The climactic confrontation pits Wax against his dark foil, Miles “Hundredlives” Dagouter, and their physical battle takes place alongside a debate about the line between justice and vengeance. Miles cannot be defeated through violence alone, shifting the conflict into the ideological realm as Wax realizes that he needs to keep Miles talking to buy time for the constables to arrive. Miles positions himself as a revolutionary, acting against a corrupt system because, as he tells Wax, “[…] I am tired of doing what the city tells me. I should be helping people, not fighting meaningless fights” (266). Miles interprets his power as a mandate to impose his own brand of justice, twisting a doctrine of self-reliance into a justification for terrorism. Wax, though sharing Miles’s disillusionment, chooses collaboration over extremism. His heroism is defined not by his power but by his restraint. The capture of Miles, orchestrated with help from Marasi’s time bubble and the summoned constabulary, subverts the archetype of the lone hero. It demonstrates that strength lies in cooperative intelligence, not just individual might. Earlier episodes in which Marasi laments the uselessness of her Allomantic power foreshadow this climactic moment, in which her supposedly useless power makes victory possible, demonstrating that those who have been marginalized can prove indispensable. This climactic battle examines The Tension Between Law and Justice. Miles embodies a form of justice untethered from law, which decays into a destructive force. Wax represents the struggle to enact justice through a flawed legal system. By having Wax facilitate a capture rather than an execution, the narrative affirms judicial process over vigilante retribution.

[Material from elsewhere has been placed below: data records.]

/-- AND (R106). -/
def Obligations.AndMasksR0 : Prop :=
  ∀ (o : Operand) (s : State),
    (encode (.and o)).head? = some (BitVec.ofNat 8 (0x09 + 0x20 * o.mode.bits.toNat)) ∧
    (OperandReady s o = true →
      ∃ v r t, resolve s o = .ok v ∧ r.toNat = ((s.reg 0).toNat &&& v.toNat) % 256 ∧ exec (.and o) s = .next t ∧
        t.flagZ = decide (r = 0) ∧ t.flagN = r.getLsbD 7 ∧
        (∀ k, k = 1 ∨ 3 ≤ k → t.flags.getLsbD k = s.flags.getLsbD k) ∧
        t = { s with regs := s.regs.set 0 r, flags := t.flags, pc := s.pc + BitVec.ofNat 16 (1 + o.bytes) }) ∧
    (∀ f, resolve s o = .error f → exec (.and o) s = .fault f)

/-- OR (44_compare_alu.md; the loss of the operand's high byte is the spec's decision D1). -/
def Obligations.OrMergesIntoR0 : Prop :=
  ∀ (o : Operand) (s : State),
    (OperandReady s o = true →
      ∃ v r t, resolve s o = .ok v ∧ r.toNat = ((s.reg 0).toNat ||| v.toNat) % 256 ∧ exec (.or o) s = .next t ∧
        t.flagZ = decide (r = 0) ∧ t.flagN = r.getLsbD 7 ∧
        (∀ k, k = 1 ∨ 3 ≤ k → t.flags.getLsbD k = s.flags.getLsbD k) ∧
        t = { s with regs := s.regs.set 0 r, flags := t.flags, pc := s.pc + BitVec.ofNat 16 (1 + o.bytes) }) ∧
    (∀ f, resolve s o = .error f → exec (.or o) s = .fault f)

/-- NOT (44_compare_alu.md; that the mode is ignored is the spec's decision D8). -/
def Obligations.NotComplementsR0 : Prop :=
  ∀ (m : Mode) (s : State),
    ∃ r t, r.toNat = 255 - (s.reg 0).toNat ∧ exec (.not m) s = .next t ∧
      t.flagZ = decide (r = 0) ∧ t.flagN = r.getLsbD 7 ∧
      (∀ k, k = 1 ∨ 3 ≤ k → t.flags.getLsbD k = s.flags.getLsbD k) ∧
      t = { s with regs := s.regs.set 0 r, flags := t.flags, pc := s.pc + 1 }

/-- SHR (44_compare_alu.md): a logical shift, 0 from a count of 8 on. That the whole 16-bit operand is the count is the spec's decision
D1 (log 11). -/
def Obligations.ShrShiftsR0Right : Prop :=
  ∀ (o : Operand) (s : State),
    (encode (.shr o)).head? = some (BitVec.ofNat 8 (0x0C + 0x20 * o.mode.bits.toNat)) ∧
    (OperandReady s o = true →
      ∃ n r t, resolve s o = .ok n ∧ r.toNat = (if 8 ≤ n.toNat then 0 else (s.reg 0).toNat / 2 ^ n.toNat) ∧
        exec (.shr o) s = .next t ∧
        t.flagZ = decide (r = 0) ∧ t.flagN = r.getLsbD 7 ∧
        (∀ k, k = 1 ∨ 3 ≤ k → t.flags.getLsbD k = s.flags.getLsbD k) ∧
        t = { s with regs := s.regs.set 0 r, flags := t.flags, pc := s.pc + BitVec.ofNat 16 (1 + o.bytes) }) ∧
    (∀ f, resolve s o = .error f → exec (.shr o) s = .fault f)

/-- SHL (44_compare_alu.md): the bits shifted out are lost, 0 from a count of 8 on. That the whole 16-bit operand is the count is the
spec's decision D1 (log 11). -/
def Obligations.ShlShiftsR0Left : Prop :=
  ∀ (o : Operand) (s : State),
    (encode (.shl o)).head? = some (BitVec.ofNat 8 (0x0D + 0x20 * o.mode.bits.toNat)) ∧
    (OperandReady s o = true →
      ∃ n r t, resolve s o = .ok n ∧
        r.toNat = (if 8 ≤ n.toNat then 0 else ((s.reg 0).toNat * 2 ^ n.toNat) % 256) ∧
        exec (.shl o) s = .next t ∧
        t.flagZ = decide (r = 0) ∧ t.flagN = r.getLsbD 7 ∧
        (∀ k, k = 1 ∨ 3 ≤ k → t.flags.getLsbD k = s.flags.getLsbD k) ∧
        t = { s with regs := s.regs.set 0 r, flags := t.flags, pc := s.pc + BitVec.ofNat 16 (1 + o.bytes) }) ∧
    (∀ f, resolve s o = .error f → exec (.shl o) s = .fault f)

/-- The illegal opcodes 14..31 (40_execution_cycle.md section 1; that no operand byte is read is the spec's decision D12): each
faults with code 1, the instruction byte as detail, and both pcs its own address. -/
def Obligations.IllegalOpcodesFault : Prop :=
  ∀ (i : Instr) (s : State), i.stopCode = some 1 →
    ∃ b : Byte, encode i = [b] ∧ 14 ≤ b.toNat % 32 ∧ exec i s = .fault (.cpu (.unknownOpcode b) s.pc s.pc)

/-! ### What no instruction does -/

/-- The pc after an instruction that does not fault (40_execution_cycle.md section 1; R77 is the spec's own derivation). -/
def Obligations.PcAfterEveryInstruction : Prop :=
  ∀ (i : Instr) (s t : State), i.wf = true → exec i s = .next t →
    match i with
    | .halt => t.pc = s.pc
    | .jmp x => t.pc = x.zext16
    | .jz x => t.pc = if s.flagZ then x.zext16 else s.pc + 2
    | .jnz x => t.pc = if s.flagZ then s.pc + 2 else x.zext16
    | .popPc => ∃ m, memRead s (s.sp + 1) = .ok m ∧ t.pc = m.zext16 + 1
    | i => t.pc = s.pc + BitVec.ofNat 16 (encode i).length

/-- Every flag write (10_state.md section 4): CMP writes Z; ADD writes Z, C and N; AND, OR, NOT, SHR and SHL write Z and N (for N,
log 9 says why the instruction rules are followed and not R21's table); nothing writes bits 3..7 (D16). -/
def Obligations.OnlyCompareAndAluWriteFlags : Prop :=
  ∀ (i : Instr) (s t : State), exec i s = .next t →
    (∀ k, 3 ≤ k → t.flags.getLsbD k = s.flags.getLsbD k) ∧
    match i with
    | .cmp _ => t.flagC = s.flagC ∧ t.flagN = s.flagN
    | .add _ => True
    | .and _ => t.flagC = s.flagC
    | .or _ => t.flagC = s.flagC
    | .not _ => t.flagC = s.flagC
    | .shr _ => t.flagC = s.flagC
    | .shl _ => t.flagC = s.flagC
    | _ => t.flags = s.flags

/-- Every register write (10_state.md section 1; R17 is the spec's own derivation): R0 by LDA and the ALU instructions, the
indexed register by SAR and POP, and no register by any other. -/
def Obligations.OnlyTheDestinationRegisterChanges : Prop :=
  ∀ (i : Instr) (s t : State), exec i s = .next t →
    match i with
    | .lda _ => ∀ j : Fin 8, j ≠ 0 → t.reg j = s.reg j
    | .add _ => ∀ j : Fin 8, j ≠ 0 → t.reg j = s.reg j
    | .and _ => ∀ j : Fin 8, j ≠ 0 → t.reg j = s.reg j
    | .or _ => ∀ j : Fin 8, j ≠ 0 → t.reg j = s.reg j
    | .not _ => ∀ j : Fin 8, j ≠ 0 → t.reg j = s.reg j
    | .shr _ => ∀ j : Fin 8, j ≠ 0 → t.reg j = s.reg j
    | .shl _ => ∀ j : Fin 8, j ≠ 0 → t.reg j = s.reg j
    | .sar o => ∀ v, resolve s o = .ok v → ∀ j : Fin 8, j.val ≠ v.toNat → t.reg j = s.reg j
    | .pop o => ∀ v, resolve s o = .ok v → ∀ j : Fin 8, j.val ≠ v.toNat → t.reg j = s.reg j
    | _ => t.regs = s.regs

/-- sp is written only by PSH, POP and POP.pc, and no other instruction reads it: with another sp every other instruction does
the same (10_state.md section 3; the wrap is the spec's decision D3). -/
def Obligations.OnlyStackInstructionsUseSp : Prop :=
  ∀ (i : Instr) (s : State),
    match i with
    | .psh _ => ∀ t, exec i s = .next t → t.sp = s.sp - 1
    | .pop _ => ∀ t, exec i s = .next t → t.sp = s.sp + 1
    | .popPc => ∀ t, exec i s = .next t → t.sp = s.sp + 1
    | i =>
      (∀ t, exec i s = .next t → t.sp = s.sp) ∧
      ∀ x : Word, exec i { s with sp := x } =
        match exec i s with
        | .next t => .next { t with sp := x }
        | .fault f => .fault f
        | .refused r => .refused r

/-- Every store (20_memory.md section 1): SAM changes the byte its operand addresses, PSH the byte at sp, and no other
instruction changes a byte. Every other address reads as before. -/
def Obligations.OnlySamAndPshStore : Prop :=
  ∀ (i : Instr) (s t : State), exec i s = .next t →
    match i with
    | .sam o => ∀ a, resolve s o = .ok a → MemorySameBut s t a
    | .psh _ => MemorySameBut s t s.sp
    | _ => MemorySame s t ∧ t.content = s.content ∧ t.io = s.io ∧ t.ram = s.ram ∧ t.desc = s.desc ∧ t.stack = s.stack

/-- No instruction changes the header, the framebuffer or the host's input, and only HALT changes the run state (10_state.md
sections 5, 6 and 8; 47_tile_renderer.md). -/
def Obligations.NoInstructionTouchesTheRest : Prop :=
  ∀ (i : Instr) (s t : State), exec i s = .next t →
    OutsideSame s t ∧ (i ≠ .halt → t.run = s.run)

/-- What no program can observe never reaches what it can: two states that differ only in the framebuffer, in N and FLAGS bits
3..7, and in the header fields no rule reads, step to outcomes that differ only there (10_state.md sections 4, 6 and 8). -/
def Obligations.HiddenStateIsNeverObserved : Prop :=
  ∀ s t : State, hide s = hide t → seen (step s) = seen (step t)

Throughout the final chapters, the novel uses the motif of disguise to explore identity and power. The sequence begins with Wayne’s masterful use of superficial disguise, fluidly adopting roles to manipulate social expectations. His ability cross social boundaries by performing different identities demonstrates that these identities are socially constructed and malleable, not innate and immutable as commonly supposed. This strategy of deception is mirrored by the Vanishers’ heist, which relies on a decoy railcar. Edwarn’s manipulation of the Vanishers reveals that the true enemy is not a violent anarchist but a master of the system who wields contracts and ledgers as weapons. Wax’s realization that he has been a pawn marks a shift from a conflict against street-level crime to a war against a shadowy conspiracy. His final act in the Epilogue—stealing Edwarn’s appointment book via a “[…] table sweep” (306)—demonstrates that he has learned from his adversary, adopting subterfuge to gain the intelligence necessary to fight an enemy who operates in the gray areas of finance and law.


The resolution and Epilogue synthesize the novel’s primary themes, laying a foundation for a larger conflict to be resolved across future books. Wax formally accepts a “citywide deputized forbearance,” a legal act that merges his two identities. His decision to proceed with his marriage to Steris—a pragmatic choice—over the potential romance with Marasi underscores his commitment to building a new life rather than replicating the past. Marasi, in turn, is elevated from a secondary character to a pivotal agent when she is approached by the mythological Ironeyes, who delivers a book from Harmony and anoints her as a key player in the unfolding cosmic struggle. The final reveal of Lord Edwarn as “Mister Suit” reframes the narrative, exposing the Vanishers’ heists as a tool for corporate warfare. Edwarn embodies the lawlessness of the powerful, exploiting the system’s rules for his own gain. This revelation, compounded by the news that Wax’s sister, Telsin, is alive, personalizes the future conflict, ensuring that Wax’s newly integrated identity will be tested against an enemy far more insidious than Miles Dagouter.